Abbott Laboratories (ABBOTT PARK, Illinois), announced it has received US FDA approval to market Humira® (adalimumab) for adults with moderate-to-severe chronic plaque psoriasis who are candidates for systemic therapy or phototherapy, and when other systemic therapies are medically less appropriate. The approval is based on two pivotal trials, REVEAL and CHAMPION, with data from more than 1400 adult patients showing that nearly three in four patients achieved >e;75% clearance at week 16 of treatment versus placebo. In addition, CHAMPION compared Humira with methotrexate (MTX). In each trial, reduction in disease activity was determined by the Psoriasis Area and Severity Index (PASI) and Physician's Global Assessment (PGA).

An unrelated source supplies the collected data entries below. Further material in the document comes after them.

-- ==== Sys2Proof/Laws/PerInstr.lean ====
section
/-! SUPPORT. The family TableRow: the word `encode` gives an instruction has the fixed bits of the instruction's row of
spec/opcode_table.json (its "mask" and "match"), one lemma per constructor. -/

namespace Sys2Proof.Laws.TableRow

/-- The row's "mask": the fixed bits of the instruction's words. -/
def mask : Instr → Word
  | .cls _ => 0xf00f#16
  | .ret _ => 0xf00f#16
  | .jp _ => 0xf000#16
  | .call _ => 0xf000#16
  | .seByte _ _ => 0xf000#16
  | .sneByte _ _ => 0xf000#16
  | .seReg _ _ _ => 0xf000#16
  | .ldByte _ _ => 0xf000#16
  | .addByte _ _ => 0xf000#16
  | .ldReg _ _ => 0xf00f#16
  | .orReg _ _ => 0xf00f#16
  | .andReg _ _ => 0xf00f#16
  | .xorReg _ _ => 0xf00f#16
  | .addReg _ _ => 0xf00f#16
  | .sub _ _ => 0xf00f#16
  | .shr _ _ => 0xf00f#16
  | .subn _ _ => 0xf00f#16
  | .shl _ _ => 0xf00f#16
  | .sneReg _ _ _ => 0xf000#16
  | .ldI _ => 0xf000#16
  | .jpV0 _ => 0xf000#16
  | .rnd _ _ => 0xf000#16
  | .drw _ _ _ => 0xf000#16
  | .skp _ => 0xf0ff#16
  | .sknp _ => 0xf0ff#16
  | .ldVxDT _ => 0xf0ff#16
  | .ldVxK _ => 0xf0ff#16
  | .ldDTVx _ => 0xf0ff#16
  | .ldSTVx _ => 0xf0ff#16
  | .addI _ => 0xf0ff#16
  | .ldF _ => 0xf0ff#16
  | .ldB _ => 0xf0ff#16
  | .storeRegs _ => 0xf0ff#16
  | .loadRegs _ => 0xf0ff#16

/-- The row's "match": the values of the fixed bits. -/
def fixedBits : Instr → Word
  | .cls _ => 0x0000#16
  | .ret _ => 0x000e#16
  | .jp _ => 0x1000#16
  | .call _ => 0x2000#16
  | .seByte _ _ => 0x3000#16
  | .sneByte _ _ => 0x4000#16
  | .seReg _ _ _ => 0x5000#16
  | .ldByte _ _ => 0x6000#16
  | .addByte _ _ => 0x7000#16
  | .ldReg _ _ => 0x8000#16
  | .orReg _ _ => 0x8001#16
  | .andReg _ _ => 0x8002#16
  | .xorReg _ _ => 0x8003#16
  | .addReg _ _ => 0x8004#16
  | .sub _ _ => 0x8005#16
  | .shr _ _ => 0x8006#16
  | .subn _ _ => 0x8007#16
  | .shl _ _ => 0x800e#16
  | .sneReg _ _ _ => 0x9000#16
  | .ldI _ => 0xa000#16
  | .jpV0 _ => 0xb000#16
  | .rnd _ _ => 0xc000#16
  | .drw _ _ _ => 0xd000#16
  | .skp _ => 0xe09e#16
  | .sknp _ => 0xe0a1#16
  | .ldVxDT _ => 0xf007#16
  | .ldVxK _ => 0xf00a#16
  | .ldDTVx _ => 0xf015#16
  | .ldSTVx _ => 0xf018#16
  | .addI _ => 0xf01e#16
  | .ldF _ => 0xf029#16
  | .ldB _ => 0xf033#16
  | .storeRegs _ => 0xf055#16
  | .loadRegs _ => 0xf065#16

/-- The instruction's word has the fixed bits of its row. -/
def Statement (i : Instr) : Prop := encode i &&& mask i = fixedBits i

/-- A mask works on the parts of a word one by one. -/
theorem and_cat {a b : Nat} (x m : BitVec a) (y k : BitVec b) : (x ++ y) &&& (m ++ k) = (x &&& m) ++ (y &&& k) :=
  BitVec.and_append

theorem and_nibble (c : Nibble) : c &&& 0xf#4 = c := BitVec.and_allOnes
theorem and_byte (b : Byte) : b &&& 0xff#8 = b := BitVec.and_allOnes

theorem class_nnn (c : Nibble) (r : Addr) :
    BitVec.and (n := 16) (c ++ r) 0xf000#16 = c ++ 0#12 := by
  have h := and_cat c 0xf#4 r 0#12
  rw [and_nibble, BitVec.and_zero] at h
  exact h

theorem class_xnn (c x : Nibble) (r : Byte) :
    BitVec.and (n := 16) (c ++ x ++ r) 0xf000#16 = c ++ 0#4 ++ 0#8 := by
  have h := and_cat (c ++ x) (0xf#4 ++ 0#4) r 0#8
  rw [and_cat c 0xf#4 x 0#4, and_nibble, BitVec.and_zero, BitVec.and_zero] at h
  exact h

theorem class_xyn (c x y n : Nibble) :
    BitVec.and (n := 16) (c ++ x ++ y ++ n) 0xf000#16 = c ++ 0#4 ++ 0#4 ++ 0#4 := by
  have h := and_cat (c ++ x ++ y) (0xf#4 ++ 0#4 ++ 0#4) n 0#4
  rw [and_cat (c ++ x) (0xf#4 ++ 0#4) y 0#4, and_cat c 0xf#4 x 0#4, and_nibble, BitVec.and_zero, BitVec.and_zero, BitVec.and_zero] at h
  exact h

theorem low_nibble_xyn (c x y n : Nibble) :
    BitVec.and (n := 16) (c ++ x ++ y ++ n) 0xf00f#16 = c ++ 0#4 ++ 0#4 ++ n := by
  have h := and_cat (c ++ x ++ y) (0xf#4 ++ 0#4 ++ 0#4) n 0xf#4
  rw [and_cat (c ++ x) (0xf#4 ++ 0#4) y 0#4, and_cat c 0xf#4 x 0#4, and_nibble, BitVec.and_zero, BitVec.and_zero, and_nibble] at h
  exact h

theorem low_nibble_un (c : Nibble) (u : Byte) (n : Nibble) :
    BitVec.and (n := 16) (c ++ u ++ n) 0xf00f#16 = c ++ 0#8 ++ n := by
  have h := and_cat (c ++ u) (0xf#4 ++ 0#8) n 0xf#4
  rw [and_cat c 0xf#4 u 0#8, and_nibble, BitVec.and_zero, and_nibble] at h
  exact h

theorem low_byte_xnn (c x : Nibble) (r : Byte) :
    BitVec.and (n := 16) (c ++ x ++ r) 0xf0ff#16 = c ++ 0#4 ++ r := by
  have h := and_cat (c ++ x) (0xf#4 ++ 0#4) r 0xff#8
  rw [and_cat c 0xf#4 x 0#4, and_nibble, BitVec.and_zero, and_byte] at h
  exact h

theorem cls (u : Byte) : Statement (.cls u) :=
  low_nibble_un 0x0#4 u 0x0#4

theorem ret (u : Byte) : Statement (.ret u) :=
  low_nibble_un 0x0#4 u 0xE#4

theorem jp (nnn : Addr) : Statement (.jp nnn) :=
  class_nnn 0x1#4 nnn

theorem call (nnn : Addr) : Statement (.call nnn) :=
  class_nnn 0x2#4 nnn

theorem seByte (x : Nibble) (nn : Byte) : Statement (.seByte x nn) :=
  class_xnn 0x3#4 x nn

theorem sneByte (x : Nibble) (nn : Byte) : Statement (.sneByte x nn) :=
  class_xnn 0x4#4 x nn

theorem seReg (x y u : Nibble) : Statement (.seReg x y u) :=
  class_xyn 0x5#4 x y u

theorem ldByte (x : Nibble) (nn : Byte) : Statement (.ldByte x nn) :=
  class_xnn 0x6#4 x nn

theorem addByte (x : Nibble) (nn : Byte) : Statement (.addByte x nn) :=
  class_xnn 0x7#4 x nn

theorem ldReg (x y : Nibble) : Statement (.ldReg x y) :=
  low_nibble_xyn 0x8#4 x y 0x0#4

theorem orReg (x y : Nibble) : Statement (.orReg x y) :=
  low_nibble_xyn 0x8#4 x y 0x1#4

theorem andReg (x y : Nibble) : Statement (.andReg x y) :=
  low_nibble_xyn 0x8#4 x y 0x2#4

theorem xorReg (x y : Nibble) : Statement (.xorReg x y) :=
  low_nibble_xyn 0x8#4 x y 0x3#4

theorem addReg (x y : Nibble) : Statement (.addReg x y) :=
  low_nibble_xyn 0x8#4 x y 0x4#4

theorem sub (x y : Nibble) : Statement (.sub x y) :=
  low_nibble_xyn 0x8#4 x y 0x5#4

theorem shr (x u : Nibble) : Statement (.shr x u) :=
  low_nibble_xyn 0x8#4 x u 0x6#4

theorem subn (x y : Nibble) : Statement (.subn x y) :=
  low_nibble_xyn 0x8#4 x y 0x7#4

theorem shl (x u : Nibble) : Statement (.shl x u) :=
  low_nibble_xyn 0x8#4 x u 0xE#4

theorem sneReg (x y u : Nibble) : Statement (.sneReg x y u) :=
  class_xyn 0x9#4 x y u

theorem ldI (nnn : Addr) : Statement (.ldI nnn) :=
  class_nnn 0xA#4 nnn

theorem jpV0 (nnn : Addr) : Statement (.jpV0 nnn) :=
  class_nnn 0xB#4 nnn

theorem rnd (x : Nibble) (nn : Byte) : Statement (.rnd x nn) :=
  class_xnn 0xC#4 x nn

theorem drw (x y n : Nibble) : Statement (.drw x y n) :=
  class_xyn 0xD#4 x y n

theorem skp (x : Nibble) : Statement (.skp x) :=
  low_byte_xnn 0xE#4 x 0x9E#8

theorem sknp (x : Nibble) : Statement (.sknp x) :=
  low_byte_xnn 0xE#4 x 0xA1#8

theorem ldVxDT (x : Nibble) : Statement (.ldVxDT x) :=
  low_byte_xnn 0xF#4 x 0x07#8

theorem ldVxK (x : Nibble) : Statement (.ldVxK x) :=
  low_byte_xnn 0xF#4 x 0x0A#8

theorem ldDTVx (x : Nibble) : Statement (.ldDTVx x) :=
  low_byte_xnn 0xF#4 x 0x15#8

theorem ldSTVx (x : Nibble) : Statement (.ldSTVx x) :=
  low_byte_xnn 0xF#4 x 0x18#8

theorem addI (x : Nibble) : Statement (.addI x) :=
  low_byte_xnn 0xF#4 x 0x1E#8

theorem ldF (x : Nibble) : Statement (.ldF x) :=
  low_byte_xnn 0xF#4 x 0x29#8

theorem ldB (x : Nibble) : Statement (.ldB x) :=
  low_byte_xnn 0xF#4 x 0x33#8

theorem storeRegs (x : Nibble) : Statement (.storeRegs x) :=
  low_byte_xnn 0xF#4 x 0x55#8

theorem loadRegs (x : Nibble) : Statement (.loadRegs x) :=
  low_byte_xnn 0xF#4 x 0x65#8

end Sys2Proof.Laws.TableRow
end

In the 52-week REVEAL trial, the short-term and sustained clinical efficacy and safety of Humira were evaluated in more than 1200 patients from the US and Canada with moderate-to-severe chronic plaque psoriasis. At week 16, patients experienced a significant reduction in the signs and symptoms of their disease when treated with the drug. Specifically, 71% of treatment patients achieved PASI 75 compared with 7% of patients receiving placebo. Also at week 16, fully 62% of Humira-treated patients achieved a PGA score of clear or minimal (0 or 1) compared with 4% of placebo-treated patients.

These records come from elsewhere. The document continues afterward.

/-- A call changes PC, SP and the stack alone (41_flow.md rule R123). -/
theorem State.call_frame (s : State) (stack : Vector Word 16) (sp : Fin 17) (pc : Word) :
    SameBut noReg [.pc, .sp, .stack] s { s with stack := stack, sp := sp, pc := pc } := by
  constructor <;> intros <;> simp_all [State.readV, State.keyDown]

/-- An instruction that completes leaves alone every piece of state its rule does not name. -/
theorem exec_frame (i : Instr) (s : State) :
    AnswersNext (fun t => t.mode ≠ .halted → SameBut (instrWritesV i) (.pc :: instrWrites i) s t) (exec i s) := by
  cases i with
  | ldByte x nn | addByte x nn => exact .next fun _ => s.writeV_frame x _
  | ldReg x y | orReg x y | andReg x y | xorReg x y => exact .next fun _ => s.writeV_frame x _
  | ldVxDT x => exact .next fun _ => s.writeV_frame x _
  | addReg x y | sub x y | subn x y | shr x y | shl x y => exact .next fun _ => s.writeWithFlag_frame x _ _
  | rnd x nn => exact .next fun _ => s.rnd_frame x _
  | seByte x nn | sneByte x nn => exact .next fun _ => s.skip_frame _
  | seReg x y u | sneReg x y u => exact .next fun _ => s.skip_frame _
  | skp x | sknp x => exact .next fun _ => s.skip_frame _
  | jp a | jpV0 a | cls a | ldI a | addI a | ldF a | ldDTVx a | ldSTVx a | ldVxK a =>
    refine .next fun _ => ?_
    constructor <;> intros <;> simp_all [State.readV, State.keyDown, instrWrites]
  | ret u =>
    obtain hsp | ⟨j, hsp⟩ := s.sp_empty_or_top
    · rw [exec_ret_of_empty u hsp]
      exact .next fun hm => absurd rfl hm
    · rw [exec_ret_of_top u hsp]
      exact .next fun _ => s.return_frame _ _
  | call nnn =>
    obtain hsp | ⟨j, hsp⟩ := s.sp_full_or_free
    · rw [exec_call_of_full nnn hsp]
      exact .next fun hm => absurd rfl hm
    · rw [exec_call_of_free nnn hsp]
      exact .next fun _ => s.call_frame _ _ _
  | drw x y n =>
    rw [exec_drw]
    exact boundsChecked_answers (fun _ hm => absurd rfl hm) (fun _ => s.draw_frame _ _)
  | ldB x =>
    rw [exec_ldB]
    exact boundsChecked_answers (fun _ hm => absurd rfl hm) (fun _ => s.store_frame _)
  | storeRegs x =>
    rw [exec_storeRegs]
    exact boundsChecked_answers (fun _ hm => absurd rfl hm) (fun _ => s.store_frame _)
  | loadRegs x =>
    rw [exec_loadRegs]
    exact boundsChecked_answers (fun _ hm => absurd rfl hm) (fun _ => s.loadRegs_frame x _ (by simp))

/-- The two instructions that store write nothing outside the bytes from I they name (20_memory.md rule R52). -/
theorem exec_mem_outside {i : Instr} (hi : Item.mem ∈ instrWrites i) (s : State) :
    AnswersNext (fun t => ∀ a, a < s.ea 0 ∨ s.ea 0 + instrStoredBytes i ≤ a → t.mem.read a = s.mem.read a)
      (exec i s) := by
  obtain ⟨x, rfl⟩ | ⟨x, rfl⟩ : (∃ x, i = .ldB x) ∨ ∃ x, i = .storeRegs x := by
    cases i <;> simp_all [instrWrites]
  · rw [exec_ldB]
    exact boundsChecked_answers (fun _ _ _ => rfl) fun _ ha => Memory.read_writeRun_outside _ _ ha
  · rw [exec_storeRegs]
    exact boundsChecked_answers (fun _ _ _ => rfl) fun _ ha =>
      Memory.read_writeRun_outside _ _ (by rwa [State.length_regRange])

In the 16-week CHAMPION trial evaluating 271 psoriasis patients from eight European countries and Canada, Humira-treated patients experienced a significant reduction in the signs and symptoms of their disease compared with MTX or placebo-treated patients. A total of 78% of patients treated with the drug (N = 99) achieved a PASI 75 response compared with 19% of patients treated with placebo (N = 48). A total of 71% of patients treated with the drug achieved a PGA score of clear or minimal at 16 weeks of treatment compared with only 10% of placebo-treated patients.

The safety profile of Humira in the plaque psoriasis clinical trials was similar to that seen in Humira clinical trials for rheumatoid arthritis. The most commonly reported adverse events in the trials were upper respiratory tract infection, nasopharyngitis, headache, sinusitis, and arthralgia. Humira is self-administered as an injection with an initial dose of 80 mg (two 40 mg injections) followed by one injection (40 mg) 1 week later. Thereafter, a maintenance dose of 40 mg is administered every other week. Humira should only be prescribed to patients who will be closely monitored and have regular follow-up visits with a physician.

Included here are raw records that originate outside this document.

-- ==== Sys2Proof/Syntax.lean ====
section
/-! DEFINITION. The commands of the part: one constructor for every row of spec/opcode_table.json. A host command
carries the tag and the payload bytes of its frame, exactly as they came over the station link (R157, R176), so
that a wrong length, a repeat and an out-of-range field are all the command's own business. -/

namespace Sys2Proof

/-- How the serial memory answered a read the part made in LOADING (R144, R153, R154). -/
inductive PortRead where
  /-- The memory was in error for the read. -/
  | inError
  /-- The bytes came back as the store holds them. -/
  | asStored
  /-- The port delivered these bytes, whatever the store holds (a memory that fails at that place). -/
  | bytes (bs : List Byte)
deriving DecidableEq, Repr

/-- How one attempt of a write ended at the serial memory (R148). -/
inductive AttemptEnd where
  /-- The memory took the image and read it back. -/
  | good
  /-- The memory reported the write finished and read back these bytes, which it now holds at the place. -/
  | readBack (bs : List Byte)
  /-- The memory was in error; `left` is what the place holds afterwards. -/
  | inError (left : List Byte)
deriving DecidableEq, Repr

/-- Why a link frame was rejected (R158, R159). -/
inductive RejectReason where
  | check
  | length
  | byteError
  | gap
deriving DecidableEq, Repr

/-- The part's commands and events, one for every row of the table, in the table's order. -/
inductive Instr where
  /-- POWER_UP (R8). `speed` is the level of the SPEED pin, sampled here (R156). -/
  | powerUp (speed : Bool)
  /-- RESET_PIN_ASSERTED (R8). `tear` says, byte by byte, whether a write cut off left the new contents (R149). -/
  | resetPinAsserted (tear : BitVec 64)
  /-- RESET_PIN_DEASSERTED (R8). `speed` is the level of the SPEED pin, sampled here (R156). -/
  | resetPinDeasserted (speed : Bool)
  /-- REFERENCE_CLOCK_STOPS (R2). -/
  | referenceClockStops
  /-- REFERENCE_CLOCK_RETURNS (R2). -/
  | referenceClockReturns
  /-- SLOT_START (R97). -/
  | slotStart
  /-- DOWNLINK_WINDOW_END (R9). -/
  | downlinkWindowEnd
  /-- REPLY_SUB_WINDOW_START (R110); `k` is the number `1 .. 6` of the sub-window that starts. -/
  | replySubWindowStart (k : Nat)
  /-- REPLY_WINDOW_END (R3). -/
  | replyWindowEnd
  /-- HOUR_TICK (R4). -/
  | hourTick
  /-- PREPARATION_COMPLETE (R92). -/
  | preparationComplete
  /-- BURST_COMPLETE (R100). -/
  | burstComplete
  /-- UPLINK_FRAME_COMPLETE (R111); `b` is the eleventh byte after the sync pattern. -/
  | uplinkFrameComplete (b : Byte)
  /-- UPLINK_BYTE_ERROR (R109). -/
  | uplinkByteError
  /-- RECEIPT_HANDLE (R115). -/
  | receiptHandle
  /-- MOVE_COMPLETION (R137). -/
  | moveCompletion
  /-- WITHDRAWAL_ON_TAMPER (R53). -/
  | withdrawalOnTamper
  /-- GRACE_EXAMINE (R62). -/
  | graceExamine
  /-- GRACE_RECKONING (R63). -/
  | graceReckoning
  /-- COMMAND_RECKONING (R41). -/
  | commandReckoning
  /-- STORE_ATTEMPT_COMPLETE (R148). -/
  | storeAttemptComplete (e : AttemptEnd)
  /-- STORE_MEMORY_TIMEOUT (R144); `left` is what the place holds when the transaction was a write. -/
  | storeMemoryTimeout (left : List Byte)
  /-- SETTINGS_BLOCK_READ (R153). -/
  | settingsBlockRead (r : PortRead)
  /-- KIT_RECORD_READ (R154). -/
  | kitRecordRead (r : PortRead)
  /-- CLOSING_DRAIN_COMPLETE (R12). `speed` is the level of the SPEED pin, sampled here (R156). -/
  | closingDrainComplete (speed : Bool)
  /-- REPLY_SENT (R162). `speed` is the level of the SPEED pin, sampled when the part enters LOADING (R156). -/
  | replySent (speed : Bool)
  /-- NOTE_PULSE_END (R171). -/
  | notePulseEnd
  /-- LINK_FRAME_REJECT (R159). -/
  | linkFrameReject (r : RejectReason)
  /-- LINK_GAP_EXPIRY (R158). -/
  | linkGapExpiry
  /-- UNKNOWN_KIND_FRAME (R160). -/
  | unknownKindFrame (kind tag : Byte)
  /-- IDENTIFY (R164). -/
  | identify (tag : Byte) (payload : List Byte)
  /-- STATUS (R165). -/
  | status (tag : Byte) (payload : List Byte)
  /-- CONFIGURE (R166). -/
  | configure (tag : Byte) (payload : List Byte)
  /-- LOAD PATTERN (R167). -/
  | loadPattern (tag : Byte) (payload : List Byte)
  /-- SAVE SETTINGS (R152). -/
  | saveSettings (tag : Byte) (payload : List Byte)
  /-- SET CLOCK (R6). -/
  | setClock (tag : Byte) (payload : List Byte)
  /-- START (R9). -/
  | start (tag : Byte) (payload : List Byte)
  /-- STOP (R10). -/
  | stop (tag : Byte) (payload : List Byte)
  /-- RESET (R11). -/
  | reset (tag : Byte) (payload : List Byte)
  /-- ENROL (R27). -/
  | enrol (tag : Byte) (payload : List Byte)
  /-- ENROL BLOCK (R29). -/
  | enrolBlock (tag : Byte) (payload : List Byte)
  /-- RETIRE (R31). -/
  | retire (tag : Byte) (payload : List Byte)
  /-- RESTORE (R33). -/
  | restore (tag : Byte) (payload : List Byte)
  /-- READ KIT (R34). -/
  | readKit (tag : Byte) (payload : List Byte)
  /-- GRANT (R42 to R45). -/
  | grant (tag : Byte) (payload : List Byte)
  /-- SET HORIZON (R46). -/
  | setHorizon (tag : Byte) (payload : List Byte)
  /-- WITHDRAW (R48). -/
  | withdraw (tag : Byte) (payload : List Byte)
  /-- RESUME (R50). -/
  | resume (tag : Byte) (payload : List Byte)
  /-- MOVE (R131, R132). -/
  | move (tag : Byte) (payload : List Byte)
  /-- GRACE (R60). -/
  | grace (tag : Byte) (payload : List Byte)
  /-- GRACE ABORT (R67). -/
  | graceAbort (tag : Byte) (payload : List Byte)
  /-- FETCH NOTICES (R169). -/
  | fetchNotices (tag : Byte) (payload : List Byte)
  /-- COUNTERS (R173). -/
  | counters (tag : Byte) (payload : List Byte)
  /-- POWER_LOSS (R149). `tear` says, byte by byte, whether a write cut off left the new contents. -/
  | powerLoss (tear : BitVec 64)
  /-- UPLINK_BYTE_ARRIVAL (R108). -/
  | uplinkByteArrival (b : Byte)
  /-- LINK_BYTE_ARRIVAL (R158). -/
  | linkByteArrival (b : Byte)
deriving DecidableEq, Repr

end Sys2Proof
end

In April 2007, Abbott simultaneously submitted a supplemental Biologics License Application (sBLA) with the FDA and a type II variation to the European Medicines Agency (EMEA) seeking approval to market Humira as a treatment for chronic plaque psoriasis. EMEA approval was received in December 2007, and the US approval makes psoriasis the fifth autoimmune disease indication for the drug. Humira was approved for moderate-to-severe RA in 2002, psoriatic arthritis in 2005, ankylosing spondylitis in 2006, and moderate-to-severe Crohn's disease in 2007.